§ Work request:
Begin at the line below that has "1 and 2. -/" and stop after the line that has "A register after". Please restate only those lines, word for word.

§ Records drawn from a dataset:
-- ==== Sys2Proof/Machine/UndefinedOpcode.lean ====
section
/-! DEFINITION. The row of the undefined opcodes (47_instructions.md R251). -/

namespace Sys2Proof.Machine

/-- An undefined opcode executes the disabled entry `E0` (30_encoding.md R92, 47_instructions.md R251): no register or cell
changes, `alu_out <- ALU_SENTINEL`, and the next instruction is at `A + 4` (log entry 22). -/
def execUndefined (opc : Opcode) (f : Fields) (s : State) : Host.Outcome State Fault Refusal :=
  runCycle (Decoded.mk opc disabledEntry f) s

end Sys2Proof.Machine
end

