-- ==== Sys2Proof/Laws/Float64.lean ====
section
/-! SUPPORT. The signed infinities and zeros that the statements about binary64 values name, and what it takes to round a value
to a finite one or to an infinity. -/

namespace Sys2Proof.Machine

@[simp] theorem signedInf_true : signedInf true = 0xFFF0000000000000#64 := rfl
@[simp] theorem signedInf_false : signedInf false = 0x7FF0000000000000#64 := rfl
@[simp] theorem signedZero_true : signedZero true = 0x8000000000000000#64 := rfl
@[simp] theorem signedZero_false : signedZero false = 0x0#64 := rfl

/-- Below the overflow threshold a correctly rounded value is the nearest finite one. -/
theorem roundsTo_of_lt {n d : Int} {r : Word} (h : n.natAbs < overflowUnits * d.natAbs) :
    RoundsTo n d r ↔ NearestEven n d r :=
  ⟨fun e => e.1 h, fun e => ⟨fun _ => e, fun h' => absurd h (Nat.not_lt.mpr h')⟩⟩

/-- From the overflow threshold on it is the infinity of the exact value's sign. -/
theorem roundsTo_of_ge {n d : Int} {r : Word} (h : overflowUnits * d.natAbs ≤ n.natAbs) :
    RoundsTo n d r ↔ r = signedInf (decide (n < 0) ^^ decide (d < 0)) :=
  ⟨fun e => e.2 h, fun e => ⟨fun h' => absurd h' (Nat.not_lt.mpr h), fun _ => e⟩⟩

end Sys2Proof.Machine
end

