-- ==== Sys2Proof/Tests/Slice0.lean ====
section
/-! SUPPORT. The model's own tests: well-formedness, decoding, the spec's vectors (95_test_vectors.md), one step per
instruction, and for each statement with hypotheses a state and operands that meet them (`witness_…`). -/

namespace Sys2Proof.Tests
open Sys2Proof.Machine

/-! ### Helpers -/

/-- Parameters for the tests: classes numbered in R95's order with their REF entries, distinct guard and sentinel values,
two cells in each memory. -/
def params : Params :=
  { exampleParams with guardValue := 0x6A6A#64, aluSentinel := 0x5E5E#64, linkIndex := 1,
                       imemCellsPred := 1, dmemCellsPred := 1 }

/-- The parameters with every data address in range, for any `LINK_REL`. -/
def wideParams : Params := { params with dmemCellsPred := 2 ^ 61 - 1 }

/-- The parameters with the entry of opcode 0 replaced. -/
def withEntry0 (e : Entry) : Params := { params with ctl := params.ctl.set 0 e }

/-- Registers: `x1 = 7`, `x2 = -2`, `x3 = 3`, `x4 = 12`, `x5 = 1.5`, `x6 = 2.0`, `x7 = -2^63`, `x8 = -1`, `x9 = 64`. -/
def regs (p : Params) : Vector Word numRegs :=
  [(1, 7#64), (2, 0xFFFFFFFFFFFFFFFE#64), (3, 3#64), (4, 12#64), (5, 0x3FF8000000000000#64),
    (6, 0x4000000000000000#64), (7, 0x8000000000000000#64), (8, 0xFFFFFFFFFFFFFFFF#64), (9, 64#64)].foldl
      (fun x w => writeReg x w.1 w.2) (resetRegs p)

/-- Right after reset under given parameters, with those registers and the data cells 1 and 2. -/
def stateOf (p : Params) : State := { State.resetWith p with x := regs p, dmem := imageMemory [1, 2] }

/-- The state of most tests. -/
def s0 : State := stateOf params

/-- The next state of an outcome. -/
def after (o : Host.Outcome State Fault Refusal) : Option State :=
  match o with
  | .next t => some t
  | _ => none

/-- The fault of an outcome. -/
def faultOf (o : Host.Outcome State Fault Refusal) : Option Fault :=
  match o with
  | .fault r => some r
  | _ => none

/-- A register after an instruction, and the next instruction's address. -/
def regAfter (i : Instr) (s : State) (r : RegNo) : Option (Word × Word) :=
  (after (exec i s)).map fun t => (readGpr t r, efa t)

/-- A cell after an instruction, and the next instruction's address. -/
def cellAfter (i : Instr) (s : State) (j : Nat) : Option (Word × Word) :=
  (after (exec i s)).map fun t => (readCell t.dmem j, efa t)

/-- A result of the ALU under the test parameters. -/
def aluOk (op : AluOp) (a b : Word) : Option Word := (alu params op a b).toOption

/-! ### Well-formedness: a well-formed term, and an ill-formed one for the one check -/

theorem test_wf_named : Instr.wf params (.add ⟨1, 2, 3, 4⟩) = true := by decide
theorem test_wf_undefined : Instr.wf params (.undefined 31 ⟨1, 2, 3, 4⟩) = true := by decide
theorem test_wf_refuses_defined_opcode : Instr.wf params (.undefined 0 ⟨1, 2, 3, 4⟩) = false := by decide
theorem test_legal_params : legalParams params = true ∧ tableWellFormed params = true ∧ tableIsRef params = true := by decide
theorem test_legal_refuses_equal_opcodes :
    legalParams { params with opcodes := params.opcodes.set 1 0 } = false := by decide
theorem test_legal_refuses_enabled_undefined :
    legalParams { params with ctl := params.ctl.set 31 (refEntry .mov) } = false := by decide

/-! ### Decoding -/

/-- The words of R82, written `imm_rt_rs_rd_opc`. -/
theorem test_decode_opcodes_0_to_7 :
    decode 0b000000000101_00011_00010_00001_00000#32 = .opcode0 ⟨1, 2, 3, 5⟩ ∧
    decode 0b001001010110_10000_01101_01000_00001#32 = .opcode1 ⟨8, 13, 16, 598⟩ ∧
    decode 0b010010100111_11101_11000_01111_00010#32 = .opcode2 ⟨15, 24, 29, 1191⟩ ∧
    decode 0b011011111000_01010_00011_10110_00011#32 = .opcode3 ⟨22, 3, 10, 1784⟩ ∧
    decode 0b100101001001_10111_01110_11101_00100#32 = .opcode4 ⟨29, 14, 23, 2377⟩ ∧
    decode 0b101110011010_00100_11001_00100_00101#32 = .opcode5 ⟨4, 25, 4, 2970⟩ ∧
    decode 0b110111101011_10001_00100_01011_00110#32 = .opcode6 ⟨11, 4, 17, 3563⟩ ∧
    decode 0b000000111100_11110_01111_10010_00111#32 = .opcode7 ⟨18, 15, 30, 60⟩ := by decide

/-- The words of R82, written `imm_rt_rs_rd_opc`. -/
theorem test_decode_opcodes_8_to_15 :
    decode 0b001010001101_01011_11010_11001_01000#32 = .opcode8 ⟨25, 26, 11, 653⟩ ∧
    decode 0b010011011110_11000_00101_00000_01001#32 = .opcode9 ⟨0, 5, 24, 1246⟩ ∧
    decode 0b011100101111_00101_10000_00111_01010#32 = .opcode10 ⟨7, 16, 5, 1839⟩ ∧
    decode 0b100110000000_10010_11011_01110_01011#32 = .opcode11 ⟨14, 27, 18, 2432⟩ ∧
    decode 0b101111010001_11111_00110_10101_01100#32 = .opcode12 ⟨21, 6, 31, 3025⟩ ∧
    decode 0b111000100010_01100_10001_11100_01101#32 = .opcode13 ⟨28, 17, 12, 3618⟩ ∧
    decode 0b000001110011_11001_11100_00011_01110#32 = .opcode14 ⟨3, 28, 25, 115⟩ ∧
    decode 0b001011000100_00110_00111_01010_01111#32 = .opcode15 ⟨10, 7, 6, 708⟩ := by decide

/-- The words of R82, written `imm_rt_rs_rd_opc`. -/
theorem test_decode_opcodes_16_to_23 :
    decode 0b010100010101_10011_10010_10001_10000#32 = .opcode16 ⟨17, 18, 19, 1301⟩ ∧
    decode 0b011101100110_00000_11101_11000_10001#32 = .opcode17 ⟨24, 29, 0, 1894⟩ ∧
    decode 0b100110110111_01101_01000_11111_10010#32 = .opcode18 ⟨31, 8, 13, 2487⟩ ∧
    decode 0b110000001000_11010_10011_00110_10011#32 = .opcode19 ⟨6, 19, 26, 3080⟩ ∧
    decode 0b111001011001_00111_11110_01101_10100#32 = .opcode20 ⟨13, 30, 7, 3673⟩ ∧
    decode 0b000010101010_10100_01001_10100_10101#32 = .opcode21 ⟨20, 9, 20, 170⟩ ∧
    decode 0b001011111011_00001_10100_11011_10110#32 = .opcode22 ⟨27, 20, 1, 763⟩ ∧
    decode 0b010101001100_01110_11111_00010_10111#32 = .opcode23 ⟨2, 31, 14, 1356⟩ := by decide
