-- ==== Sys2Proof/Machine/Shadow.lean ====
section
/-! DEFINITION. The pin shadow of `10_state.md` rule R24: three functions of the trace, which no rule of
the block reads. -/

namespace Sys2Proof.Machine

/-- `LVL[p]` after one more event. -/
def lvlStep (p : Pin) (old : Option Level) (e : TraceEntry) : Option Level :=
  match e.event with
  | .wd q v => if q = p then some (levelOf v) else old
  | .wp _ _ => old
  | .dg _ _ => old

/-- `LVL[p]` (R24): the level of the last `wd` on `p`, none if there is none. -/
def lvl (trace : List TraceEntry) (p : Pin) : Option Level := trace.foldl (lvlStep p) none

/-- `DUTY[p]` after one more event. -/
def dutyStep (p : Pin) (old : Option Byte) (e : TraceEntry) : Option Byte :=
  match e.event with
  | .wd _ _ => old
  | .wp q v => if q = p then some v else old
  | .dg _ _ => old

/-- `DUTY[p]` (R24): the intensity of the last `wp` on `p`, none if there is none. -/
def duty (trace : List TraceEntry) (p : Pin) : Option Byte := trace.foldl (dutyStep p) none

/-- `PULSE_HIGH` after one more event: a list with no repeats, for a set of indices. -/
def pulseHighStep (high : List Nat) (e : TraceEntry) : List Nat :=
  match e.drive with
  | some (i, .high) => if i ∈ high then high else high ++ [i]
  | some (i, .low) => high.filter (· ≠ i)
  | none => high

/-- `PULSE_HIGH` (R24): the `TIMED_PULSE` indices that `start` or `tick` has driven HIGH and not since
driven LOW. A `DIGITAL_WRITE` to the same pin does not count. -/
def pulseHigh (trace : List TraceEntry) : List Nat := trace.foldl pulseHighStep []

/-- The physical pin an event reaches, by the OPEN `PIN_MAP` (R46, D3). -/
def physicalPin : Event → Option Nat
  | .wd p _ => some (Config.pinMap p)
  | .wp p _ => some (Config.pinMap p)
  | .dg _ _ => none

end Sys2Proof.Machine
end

§ Your response:
/-- Right after reset under given parameters, with those registers and the data cells 1 and 2. -/
def stateOf (p : Params) : State := { State.resetWith p with x := regs p, dmem := imageMemory [1, 2] }

/-- The state of most tests. -/
def s0 : State := stateOf params

/-- The next state of an outcome. -/
def after (o : Host.Outcome State Fault Refusal) : Option State :=
  match o with
  | .next t => some t
  | _ => none

/-- The fault of an outcome. -/
def faultOf (o : Host.Outcome State Fault Refusal) : Option Fault :=
  match o with
  | .fault r => some r
  | _ => none

/-- A register after an instruction, and the next instruction's address. -/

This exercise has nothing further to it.